Random Stuff - Chapter 294
Before we even get into what you should do in your relationship, let’s start with what not to do.
“Don’t ever be with someone because someone else pressured you to. I got married the first time because I was raised Catholic and that’s what you were supposed to do. Wrong. I got married the second time because I was miserable and lonely and thought having a loving wife would fix everything for me. Also wrong. Took me three tries to figure out what should have been obvious from the beginning, the only reason you should ever be with the person you’re with is because you simply love being around them. It really is that simple.”
– Greg
When I sent out my request to readers for advice, I asked people who were on their second or third (or fourth) marriages what they did wrong the first few times.
By far, the most common answer was “being with the person for the wrong reasons.”

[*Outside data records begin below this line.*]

-- ==== Sys2Proof/Machine/Collectives.lean ====
section
/-! DEFINITION. Collectives and global operations of a group: the tree, FCOLL and FGLOBAL, and what their packets do at a node
(R536 to R546). -/

namespace Sys2Proof.Machine

/-! ### Groups and their trees (R536, R537) -/

/-- Bit range of a group's definition (R563). -/
def Group.get (g : Group) (hi lo : Nat) : Nat := field (leNat g.record) hi lo
def Group.root (g : Group) : Nat := g.get 54 40
def Group.member (g : Group) : Nat := g.get 4 0
def Group.store (g : Group) : Nat := g.get 70 64

/-- The ends of the box in X, Y and Z. -/
def Group.axes (g : Group) : List (Nat × Nat) := [(g.get 14 10, g.get 19 15), (g.get 24 20, g.get 29 25), (g.get 34 30, g.get 39 35)]

/-- Coordinates as a list, and the torus sizes. -/
def coordList (m : Nat) : List Nat := [(coords m).1, (coords m).2.1, (coords m).2.2]
def State.sizes (s : State) : List Nat := [s.dims.1, s.dims.2.1, s.dims.2.2]

/-- Does the box hold a module. -/
def Group.holds (g : Group) (m : Nat) : Bool :=
  (g.axes.zip (coordList m)).all (fun e => decide (e.1.1 ≤ e.2) && decide (e.2 ≤ e.1.2))

/-- One step along an axis of size k from a toward b within [lo, hi]; around the ring where the box spans it (R537). -/
def axisStep (k lo hi a b : Nat) : Nat :=
  if hi + 1 - lo = k then (if 2 * ((b + k - a) % k) ≤ k then (a + 1) % k else (a + k - 1) % k)
  else if a < b then a + 1 else a - 1

/-- The parent of a module in the group's tree (R537). -/
def State.treeParent (s : State) (g : Group) (m : Nat) : Option Nat :=
  match coordList m, coordList g.root, g.axes, s.sizes with
  | [x, y, z], [rx, ry, rz], [(x0, x1), (y0, y1), (z0, z1)], [kx, ky, kz] =>
    if x ≠ rx then some (moduleOf (axisStep kx x0 x1 x rx) y z)
    else if y ≠ ry then some (moduleOf x (axisStep ky y0 y1 y ry) z)
    else if z ≠ rz then some (moduleOf x y (axisStep kz z0 z1 z rz))
    else none
  | _, _, _, _ => none

/-- The children of this module in the group's tree. -/
def State.treeChildren (s : State) (g : Group) : List Nat :=
  (distinct ((List.range 6).map (s.neighbour s.moduleId))).filter (fun m =>
    m != s.moduleId && g.holds m && s.treeParent g m == some s.moduleId)

/-- The depth of the tree (R537). -/
def State.treeDepth (s : State) (g : Group) : Nat :=
  ((g.axes.zip s.sizes).zip (coordList g.root)).foldl (fun n e =>
    let (((lo, hi), k), r) := e
    n + (if hi + 1 - lo = k then k / 2 else max (r - lo) (hi - r))) 0

def State.group (s : State) (g : Nat) : Group := tabGet s.fabric.groups g {}
def State.setGroup (s : State) (g : Nat) (v : Group) : State :=
  { s with fabric := { s.fabric with groups := tabSet s.fabric.groups g v } }

/-- The tenant tag that a group's member pitch works under. -/
def State.groupTag (s : State) (g : Nat) : Nat := (s.pitch (s.group g).member).tenantTag

/-! ### Collective commands in progress -/

def State.collOf (s : State) (g : Nat) : Option CollOp := s.fabric.colls.find? (·.group == g)
def State.collAt (s : State) (g seq : Nat) : Option CollOp := s.fabric.colls.find? (fun o => o.group == g && o.seq == seq)

def State.modColl (s : State) (g seq : Nat) (f : CollOp → CollOp) : State :=
  { s with fabric := { s.fabric with colls := s.fabric.colls.map (fun o => if o.group = g ∧ o.seq = seq then f o else o) } }

def State.dropColl (s : State) (g seq : Nat) : State :=
  { s with fabric := { s.fabric with colls := s.fabric.colls.filter (fun o => !(o.group == g && o.seq == seq)) } }

/-- Packets of a collective, and the bytes of packet k. -/
def CollOp.packets (o : CollOp) : Nat := ceilDiv o.len 4096
def CollOp.bytesAt (o : CollOp) (k : Nat) : Nat := min 4096 (o.len - 4096 * k)

/-- The fault of a member's command. -/
def State.failColl (s : State) (o : CollOp) (f : PitchFault) : State :=
  match s.jobOf o.slot .xfr with
  | some j => s.faultSlot o.slot (if f.1 = fcDescriptor then (f.1, j.desc) else f) j.opcode j.cmdPtr
  | none => s.faultSlot o.slot f 0xB3 (s.slot o.slot).streamPtr

/-- A packet of a pitch waits for the pitch's own credits behind those that wait already (R473). -/
def State.queueDue (s : State) (pitch : Nat) (p : Packet) : State :=
  { s with fabric := { s.fabric with due := s.fabric.due ++ [(pitch, p)] } }

/-- Send packets of a member's command, each with its pitch's own credits (R473); one without a route tears its pitch down (R30,
R556). -/
def State.collSend (s : State) (o : CollOp) (ps : List Packet) : State :=
  ps.foldl (fun (t : State) p =>
    if t.fabric.due.any (fun e => e.1 == o.pitch && e.2.vc == p.vc) then t.queueDue o.pitch p
    else match t.inject o.pitch p with
      | .sent t' => t'
      | .waits => t.queueDue o.pitch p
      | .unreachable => (t.bump Key.unreachableNacks).failColl o (fcUnreachable, p.dstModule)) s

/-- Packets that waited for their pitch's credits leave as far as those go (R473, R474). -/
def State.sendDue (s : State) : State :=
  s.fabric.due.foldl (fun (t : State) e =>
    if t.cutStops e.1 || t.fabric.due.any (fun x => x.1 == e.1 && x.2.vc == e.2.vc) then t.queueDue e.1 e.2
    else match t.inject e.1 e.2 with
      | .sent t' => t'
      | .waits => t.queueDue e.1 e.2
      | .unreachable => (t.bump Key.unreachableNacks).faultPitch e.1 fcUnreachable e.2.dstModule)
    { s with fabric := { s.fabric with due := [] } }

/-- A packet of a collective (R516). -/
def State.collPacket (s : State) (o : CollOp) (kind : PktKind) (dst index : Nat) (payload : List Byte) (last bad : Bool) : Packet :=
  { s.fabricHeader o.slot kind dst 0 o.cls with
    group := o.group, seq := o.seq, pktIndex := index, cop := o.cop, rop := o.rop, rfmt := o.bf16, len := payload.length,
    last, poison := bad, code := if bad then fcDescriptor else 0, payload }
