/-- The live bytes of a DOMAIN or STRING object to a requester. -/
def State.domainNow (s : State) (c : Caller) (row : ObjRow) (key : Nat) : List Byte :=
  let k := row.key
  let i := instanceOf row key
  let u := s.update
  if k = Key.extentRecord then (s.extentSelected c).elim (List.replicate 32 0) (fun e => extentRecord e.1 e.2)
  else if k = Key.teardownRecord then s.teardownSelected c
  else if k = Key.orphanEntry then (s.cluster i).orphans.getD (s.selected c (Key.at Key.orphanSelect i)) (List.replicate 32 0)
  else if k = Key.pitchRecord then fitBytes 128 (s.pitch i).record
  else if k = Key.cciResult then s.cams.cciResult
  else if k = Key.faultLogEntry then (s.logByAge[s.selected c Key.faultLogSelect]?).elim (List.replicate 32 0) FaultEntry.bytes
  else if k = Key.retirementList then s.retirementBytes
  else if k = Key.attestReport then fitBytes 768 s.sec.report
  else if k = Key.identityCertificate then Config.identityCertificate
  else if k = Key.tenantKeyDigest then keyDigest (s.tenant i).key
  else if k = Key.vendorName then ascii "Staheum Microsystems"
  else if k = Key.productName then ascii "Waizor W48"
  else if k = Key.orderingCode then ascii (if s.mb then "WZ48-MB" else "WZ48-MA")
  else if k = Key.macAddress then macBytes
  else if k = Key.segmentMembers then (if s.isManager then s.segmentTable else [])
  else if k = Key.roleKeyDigests then keyDigest ((tabFind s.sec.roleKeys 0x80).getD []) ++ keyDigest ((tabFind s.sec.roleKeys 0x81).getD [])
  else if k = Key.vendorNonce then natLe 16 s.sec.vendorNonce
  else if k = Key.nvImage then s.mgmt.nvImage
  else if k = Key.updatePieceBitmap then
    natLe (ceilDiv u.total 8) (u.pieces.foldl (fun n e => n ||| 2 ^ e.1) 0)
  else if k = Key.updateTargetDigest then fitBytes 32 u.target
  else if k = Key.outCrop ∧ (s.domain key).isEmpty then
    natLe 4 0 ++ natLe 2 (s.obj (Key.at Key.ctxWidth (i / 4))) ++ natLe 2 (s.obj (Key.at Key.ctxHeight (i / 4)))
  else if (s.domain key).isEmpty then factoryDomain (k + (key - row.key) % 256)
  else s.domain key

/-! ### Who may read (R770 to R772) -/

/-- Does a pitch belong to a tenant. -/
def State.pitchIs (s : State) (t p : Nat) : Bool := (s.pitch p).st != .free && tenantOfTag (s.pitch p).tenantTag == t

/-- Is an index a per-pitch one of a base. -/
def perPitch (base index : Nat) : Bool := decide (base ≤ index) && decide (index < base + 32)

/-- The per-pitch objects that a TENANT may read (R772). -/
def tenantPitchIndex (index : Nat) : Bool := perPitch 0x3100 index || perPitch 0x4200 index || perPitch 0x5200 index || perPitch 0x8200 index

/-- May a TENANT read an object (R772). A count of the whole module counts as no other tenant's instance. -/
def State.tenantReads (s : State) (c : Caller) (t index sub : Nat) : Bool :=
  let key := 256 * index + sub
  index == 0x8100 + t || (tenantPitchIndex index && s.pitchIs t (index % 256))
    || (index == 0x3500 && (decide (key < Key.stateSetLastCommit) || (s.setSelected c).elim true (fun x => x.tenant == t)))
    || (index == 0x3600 && (decide (key < Key.kvSeqLength) || decide (Key.kvSeqSpans < key)
      || s.pitchIs t (field (s.selected c Key.kvSeqSelect) 4 0)))
    || (index == 0x3700 && (decide (key < Key.stateHandleStatus) || decide (Key.stateHandleSteps < key)
      || (s.handleSelected c).st == .free || s.pitchIs t (s.handleSelected c).pitch))
    || key == Key.teardownLogSelect
    || (key == Key.teardownRecord && recordTenant (s.teardownSelected c) == t)
    || key == Key.attestReport

/-- May a requester read an object. -/
def State.mayRead (s : State) (c : Caller) (index sub : Nat) : Bool :=
  let key := 256 * index + sub
  match c.role with
  | .none => index == 0x1000 || key == Key.attestReport || key == Key.identityCertificate
  | .tenant t => s.tenantReads c t index sub
  | _ => true

/-! ### READ (R767, R775, R784) -/

/-- Bytes of a scalar of a type. -/
def scalarBytes (ty : ObjType) (v : Nat) : List Byte := natLe (max 1 (ty.width / 8)) v

/-- Is a type one of bytes. -/
def ObjType.isBytes (ty : ObjType) : Bool := ty == .domain || ty == .string

/-- May an object be stored in some section: it then has the layers of R775. -/
def hasLayers (key : Nat) : Bool := (List.range 5).any (storable key)

/-- While a pitch ID is FREE its objects read as the defaults of their tables (R872). -/
def State.freePitchObject (s : State) (index : Nat) : Bool :=
  (tenantPitchIndex index || perPitch 0xB100 index) && (s.pitch (index % 256 % 32)).st == .free

/-- The bytes of an object in a layer, or the STATUS that says why not. -/
def State.readLayer (s : State) (c : Caller) (row : ObjRow) (key layer : Nat) : Except Nat (List Byte) :=
  let live := if row.ty.isBytes then
      (if s.freePitchObject (key / 256) then List.replicate row.size 0 else s.domainNow c row key)
    else scalarBytes row.ty (if s.freePitchObject (key / 256) then factoryValue s.mb s.profile key else s.scalarNow c row key)
  if row.name = "" then (if layer = 0 then .ok [BitVec.ofNat 8 row.dflt] else .error stNoValue)
  else match layer with
    | 0 => .ok live
    | 1 => if !hasLayers key then .error stNoValue
        else match nvLayer s.nvRecs s.profile key with
          | none => .error stNoValue
          | some v => .ok v
    | 2 => if !hasLayers key then .error stNoValue
        else .ok (if row.ty.isBytes then factoryDomain row.key else scalarBytes row.ty (factoryValue s.mb s.profile key))
    | _ => .error stRange
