/-! ### When the commands of pitches are accepted (chapter 09) -/

/-- R454: a PitchCreate value over a free pitch ID and an active tenant, whose cores are available and have room, whose entries are
acceptable and whose credit shares fit. -/
def okPitchCreate (s : State) (_ : Caller) (v : List Byte) : Bool :=
  let d := leNat v
  let r : Pitch := { st := .created, record := v, tenantTag := s.tenantTag (field d 29 24) }
  let others := (s.pitches.map (·.2)).filter (fun q => q.st != .free)
  (s.pitch (field d 4 0)).st == .free && (s.tenant (field d 29 24)).st == .active && recordReserved d && !(coresOf v).isEmpty
    && (coresOf v).all s.coreAvailable && (s.placesOf v).all Option.isSome
    && (List.range 6).all (s.entryOk r)
    && (List.range 4).all (fun k => decide (r.credit k ≤ 100) && decide (others.foldl (fun n q => n + q.credit k) (r.credit k) ≤ 100))

/-- R465: a PegShare loan within the owner's pegs, between two resident pitches of one tenant, while fewer than 64 loans stand. -/
def okPegShare (s : State) (l : Loan) : Bool :=
  let o := s.pitch l.owner
  let b := s.pitch l.borrower
  decide (l.cluster < 6) && l.owner != l.borrower && o.st != .free && b.st != .free && tenantOfTag o.tenantTag == tenantOfTag b.tenantTag && l.count != 0
    && decide ((o.pegRange l.cluster).1 ≤ l.first)
    && decide (l.first + l.count ≤ (o.pegRange l.cluster).1 + (o.pegRange l.cluster).2) && decide (s.loans.length < 64)

/-! ### Camera control (chapter 12) -/

/-- R645: a CciTransfer value of its own length, at most 64 B each way, while no transfer is in progress. -/
def okCciTransfer (s : State) (_ : Caller) (v : List Byte) : Bool :=
  let d := leNat (v.take 4)
  decide (4 ≤ v.length) && field d 31 24 == 0 && decide (field d 15 8 ≤ 64) && decide (field d 23 16 ≤ 64)
    && v.length == 4 + field d 15 8 && s.cams.cciBusy.isNone

/-! ### Packets and objects of the fabric (chapter 10) -/

/-- A packet for this module is taken as it comes: the module is ACTIVE, and no ordered packet of its source and channel waits before
it (R514, R558). -/
def State.takesNow (s : State) (p : Packet) : Bool := s.arrives p && !s.behind p

/-- The commands by which a packet of each kind reaches this module (R517). -/
def packetCommands (p : Packet) : List Instr :=
  [.write p, .writeAck p, .readReq p, .readData p, .msg p, .msgCredit p, .nack p, .eventPacket p, .collUp p, .collDown p]

/-- R535: an EventForwardDefine value for a line of a pitch with credit, to a unit inside the torus. -/
def okEventForward (n : Nat) (s : State) (_ : Caller) (v : List Byte) : Bool :=
  let d := leNat v
  let u := unitOfBits (field d 46 8)
  onlyBits d [(54, 0)] && decide (u.cluster < 6) && s.inTorus u.module
    && (match s.lineOwner n (field d 7 0) with
        | none => false
        | some p => (s.pitch p).credit 0 != 0)

/-- The forward that an EventForwardDefine value defines. -/
def forwardIn (v : List Byte) : Forward :=
  { line := field (leNat v) 7 0, unit := unitOfBits (field (leNat v) 46 8), destLine := field (leNat v) 54 47 }

/-- R536, R541, R563: a CollGroupDefine of a free group over a resident pitch: a box within the torus that holds the root and this
module, and a store that fits. -/
def okCollGroup (g : Nat) (s : State) (_ : Caller) (v : List Byte) : Bool :=
  let r : Group := { st := 1, record := v }
  let others := (s.fabric.groups.filter (fun e => e.1 != g && e.2.st != 0)).foldl (fun n e => n + e.2.store) 0
  onlyBits (leNat v) [(4, 0), (54, 10), (70, 64)] && r.store != 0 && decide (r.store ≤ 64) && (s.group g).st == 0
    && (s.pitch r.member).st != .free && (r.axes.zip s.sizes).all (fun e => decide (e.1.1 ≤ e.1.2) && decide (e.1.2 < e.2))
    && r.holds r.root && r.holds s.moduleId && decide (others + r.store ≤ 512)

/-! ### Retirement (chapter 13) -/

/-- R674: a LpddrBankRetire of a bank that is not retired, where the free frames hold what its pages need. -/
def okBankRetire (s : State) (_ : Caller) (v : List Byte) : Bool :=
  let d := leNat v
  decide (d < 512) && !s.isRetired Key.lpddrBankRetire d
    && decide (4096 * s.bankFrames + (s.bankPages d).foldl (fun n g => n + g.size) 0 ≤ s.tierBFree)

/-! ### The security island (chapter 14) -/

/-- R689, R692: a SessionOpen record of its form, of a role whose key is known, within 60 s of the report, while fewer than 16 sessions
are open. Its signature is not among these. -/
def sessionOffered (s : State) (v : List Byte) (key : List Byte) (e : Nat) : Bool :=
  v.length == 488 && leNat ((v.drop 1).take 3) == 0 && leNat ((v.drop 101).take 3) == 0
    && s.sessionKey (leNat (v.take 1)) == some key && s.sec.ephemeral == some e && decide (s.sec.sessions.length < 16)
    && decide (s.time < s.sec.ephemeralStamp + 60000000000)

/-- R696, R730: a TenantCreate value over a free tenant, with permitted days and offset, while the key entries suffice and the calendar
is set. -/
def okTenantCreate (s : State) (_ : Caller) (v : List Byte) : Bool :=
  let d := leNat (v.take 2)
  let days := leNat ((v.drop 2).take 2)
  let off := leNat ((v.drop 4).take 4)
  v.length == 396 && onlyBits d [(5, 0), (8, 8)] && (s.tenant (field d 5 0)).st == .free && (!bit d 8 || s.sec.confidential)
    && days != 0 && decide (days ≤ 3650) && off % 900 == 0 && decide (off < 86400)
    && decide (s.keyReserve (fun _ => true) + days + 3 ≤ 4032) && s.mgmt.calendarValid

/-! ### Power (chapter 15) -/

/-- R741: a request for STOWED or OFF, `k` 4 or 5, while no entry is in progress. -/
def okEntryRequest (k : Nat) (s : State) (_ : Caller) (v : List Byte) : Bool := v == [BitVec.ofNat 8 k] && s.power.entry.isNone

/-- R743: what LANTERN_ENTRY waits for. -/
def State.lanternReady (s : State) : Bool :=
  (s.power.st == .active || s.power.st == .doze) && s.power.entry.isNone && s.obj Key.powerFloor == 3
    && decide (s.obj Key.wakeStage ≤ 1) && s.listen.stageWaking.isNone && s.listen.dropTo.isNone && s.slots.all (fun e => e.2.dropped)

/-- R738: every core of cluster `n` that the profile enables is parked, and no request to its SRAM is outstanding. -/
def State.clusterParked (s : State) (n : Nat) : Bool :=
  !s.sramAsked n && (List.range 8).all (fun k => !coreEnabled s.profile (8 * n + k) || s.coreParked (8 * n + k))

/-! ### The operations of the dictionary (chapter 16) -/

/-- A request is served with `result` wherever it is heard and `ok` holds of the state and its caller. -/
def Serves (i : Instr) (r : Req) (h : Head) (ok : State → Caller → Bool) (result : State → Caller → Served) : Prop :=
  ∀ (s : State) (c : Caller), s.hears r h c = true → ok (s.asked r) c = true →
    exec i s = .next ((result (s.asked r) c).1.answer r h (result (s.asked r) c).2.1 (result (s.asked r) c).2.2.1
      (result (s.asked r) c).2.2.2)

/-- A value that comes in one piece, with nothing staged of its object (R786). -/
def State.onePiece (s : State) (r : Req) (key offset : Nat) (more : Bool) (data : List Byte) : Bool :=
  decide (data.length ≤ 1024) && offset == 0 && !more && (s.mgmt.staged.find? (fun x => x.isAt r key)).isNone

/-- A setting whose write only changes its live value: no Select object, and none of those with an operation of their own. -/
def plainSetting (row : ObjRow) (key : Nat) : Bool :=
  !isSelect key && !([Key.queueEnable, Key.portEnable, Key.pitchPriority, Key.retentionDays, Key.glimpseEnable, Key.playbackEnable,
    Key.coreDivRequest, Key.windowPitch, Key.hostDmaPitch] : List Nat).contains row.key

/-- R767, R770 to R772: a WRITE of a plain scalar setting that its caller may write, of a value that it permits. -/
def okPlainWrite (r : Req) (index sub offset : Nat) (more : Bool) (data : List Byte) (row : ObjRow) (s : State) (c : Caller) : Bool :=
  let key := 256 * index + sub
  s.writeGate c index sub == stOk && s.onePiece r key offset more data && objRow key == some row && row.acc == .rw
    && !row.ty.isBytes && key != Key.updatePiece && key != Key.nvImage && plainSetting row key && s.scalarOpen c key rkTenant data
    && (s.unstage r key).settingStatus row key (leNat data) == stOk

/-- R778, R779: a WRITE_NV of a value that its object permits, to a section that may hold it, while the image has room. -/
def okNvWrite (r : Req) (index sub param offset : Nat) (more : Bool) (data : List Byte) (row : ObjRow) (sec : Nat) (s : State) (c : Caller) :
    Bool :=
  let key := 256 * index + sub
  let t := s.unstage r key
  s.nvGate c index sub param == stOk && s.onePiece r key offset more data && objRow key == some row
    && nvParam s.profile param == some sec && t.nvValueStatus row key data == stOk
    && decide ((nvBuild 0 (nvSet t.nvRecs sec key data)).length ≤ 262144)

/-- R796: a SUBSCRIBE of its form, of an interval from 100 ms to a day, while fewer than 8 stand: the keys and their values. -/
def okSubscribe (data : List Byte) (keys : List Nat) (vs : List (List Byte)) (s : State) (c : Caller) : Bool :=
  c.role != .none && decide (8 ≤ data.length) && decide (data.length ≤ 132) && data.length % 4 == 0
    && decide (100 ≤ leNat (data.take 4)) && decide (leNat (data.take 4) ≤ 86400000)
    && subEntries ((data.length - 4) / 4) (data.drop 4) == some keys
    && (match s.entryValues c keys with
        | .ok ws => ws == vs
        | .error _ => false)
    && vs.all (fun v => decide (v.length ≤ 64)) && decide ((vs.map List.length).foldl (· + ·) 0 ≤ 1016) && decide (s.mgmt.subs.length < 8)

/-! ### Field update (chapter 17) -/

/-- R808: an UpdateBegin value in range, while nothing is ARMED or on TRIAL. -/
def okUpdateBegin (s : State) (_ : Caller) (v : List Byte) : Bool :=
  decide (129 ≤ leNat (v.take 4)) && decide (leNat (v.take 4) ≤ 16777216) && leNat ((v.drop 4).take 4) == 0 && s.update.st != 3
    && s.update.st != 4

/-- R800: a CalendarSet at a module without a time parent, not further back than CalendarMaxBackS where the calendar is valid. -/
def okCalendarSet (s : State) (_ : Caller) (v : List Byte) : Bool :=
  s.obj Key.timeParentPort == 7 && (!s.mgmt.calendarValid || decide (s.calendarNow ≤ leNat v + s.obj Key.calendarMaxBackS))
    && decide (1000000000 * leNat v < 2 ^ 64)

end Sys2Proof.Machine
end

Some of these wrong reasons included:
Pressure from friends and family.
Feeling like a “loser” because they were single and settling for the first person that came along.
Being together for image — because the relationship looked good on paper (or in photos), not because the two people actually admired each other.
Being young and naive and hopelessly in love and thinking that love would solve everything.
Everything that makes a relationship “work” (and by work, I mean that it is happy and sustainable for both people involved) requires a genuine, deep-level admiration for each other. Without that mutual admiration, everything else will unravel.
The other “wrong” reason to enter into a relationship is, like Greg said, to “fix” yourself. This desire to use the love of someone else to soothe your own emotional problems inevitably leads to codependence, an unhealthy and damaging dynamic between two people where there exists a tacit agreement to use each other’s love as a distraction from one’s own self-loathing. We’ll get more into codependence later, but for now, it’s useful to point out that love, itself, is neutral. It is something that can be both healthy or unhealthy, helpful or harmful, depending on why and how you love someone else and are loved by someone else. By itself, love is never enough to sustain a relationship.